» **PROMPT**
Provide only the number of lines in the records where "ascending" appears.
>>>>>
-- ==== Sys2Proof/Machine/Leaves.lean ====
section
/-! DEFINITION. The mapped pages of a space, in ascending offset order (R166, R167), and new page tables. -/

namespace Sys2Proof.Machine

/-- The 64 KiB pages of a space that its walk translates, by number, in ascending order. -/
def State.mappedPages (s : State) (d : DieKey) (job : BitVec 32) (key : Nat) : List Nat :=
  ((s.leaves d job key).flatMap fun p =>
    (natRange (p.off / 65536) (sizeUnits p.at_.size)).filter fun n =>
      (s.walk d job key (n * 65536)) = some p.at_).mergeSort fun a b => a ≤ b

/-! ### New page tables -/

/-- Clears a run of bytes. -/
def State.zero (s : State) (addr n : Nat) : State :=
  { s with mem := s.mem.filter fun e => !(addr ≤ e.1 && e.1 < addr + n) }

/-- Takes an empty table of `parts` 256-byte parts from a die's pools: the table word that points to it (R166, R494). -/
def State.newTable (s : State) (d : DieKey) (parts : Nat) : Option (State × Word) :=
  match (s.die d).takeTable parts with
  | none => none
  | some (lp, part, v) =>
    some ((s.setDie d v).zero (tierAddr lp d.toNat (part * 256)) (parts * 256), wd (1 + b2n lp * 2 + part * 256))

/-- The table that a word of a table points to, taken new if there is none. -/
def State.tableAt (s : State) (d : DieKey) (lp : Bool) (at_ parts : Nat) : Option (State × Word) :=
  let e := s.physWord d lp at_
  if tblV e then some (s, e) else
    match s.newTable d parts with
    | none => none
    | some (s1, t) => some (s1.setPhysWord d lp at_ t, t)

/-- Writes the leaf of an offset at the level of a size code under a root, with the tables that it needs. -/
def State.mapLeaf (s : State) (d : DieKey) (root : Word) (off size : Nat) (leaf : Word) : Option State :=
  match s.tableAt d (tblTier root) (tblAddr root + 8 * (off / 2 ^ 39 % 8192)) 32 with
  | none => none
  | some (s1, t2) =>
    let a2 := tblAddr t2 + 16 * slotIndex off 2
    if size = 2 then some (s1.setPhysWord d (tblTier t2) a2 leaf)
    else match s1.tableAt d (tblTier t2) (a2 + 8) 32 with
      | none => none
      | some (s2, t1) =>
        let a1 := tblAddr t1 + 16 * slotIndex off 1
        if size = 1 then some (s2.setPhysWord d (tblTier t1) a1 leaf)
        else match s2.tableAt d (tblTier t1) (a1 + 8) 1 with
          | none => none
          | some (s3, t0) => some (s3.setPhysWord d (tblTier t0) (tblAddr t0 + 8 * (off / 65536 % 32)) leaf)

/-- The slot of a space on a die: the one in use for it, or else the lowest free one (R165). -/
def Die.spaceSlot (v : Die) (job : BitVec 32) (key : Nat) : Option Nat :=
  match v.spaces.find? fun e => e.2.job = job && e.2.key = key with
  | some (i, _) => some i
  | none => (List.range 1024).find? fun i => (tabGet v.spaces i).isNone

/-- A new empty space on a die: a level-3 table is 64 KiB, as eight blocks in a row. -/
def State.newSpace (s : State) (d : DieKey) (job : BitVec 32) (key : Nat) : Option (State × Word) :=
  match (s.die d).spaceSlot job key with
  | none => none
  | some i => match s.newTable d 256 with
    | none => none
    | some (s1, root) =>
      let space : Space := ⟨job, key, root⟩
      some ((s1.updDie d fun v => { v with spaces := tabPut v.spaces i space }).invalSpace d job key, root)

/-- The parts of the tables that a list of leaves needs, beside the level-3 table: 8 KiB blocks and 256-byte parts. -/
def tablesFor (l : List PageLeaf) : List Nat :=
  let small := l.filter fun p => p.at_.size ≠ 2
  let least := l.filter fun p => p.at_.size = 0
  (l.map fun p => p.off / 2 ^ 39).eraseDups.map (fun _ => 32) ++
    (small.map fun p => p.off / 2 ^ 30).eraseDups.map (fun _ => 32) ++
    (least.map fun p => p.off / 2 ^ 21).eraseDups.map fun _ => 1

end Sys2Proof.Machine
end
<<<<<
» **SOLVED PROBLEM**
2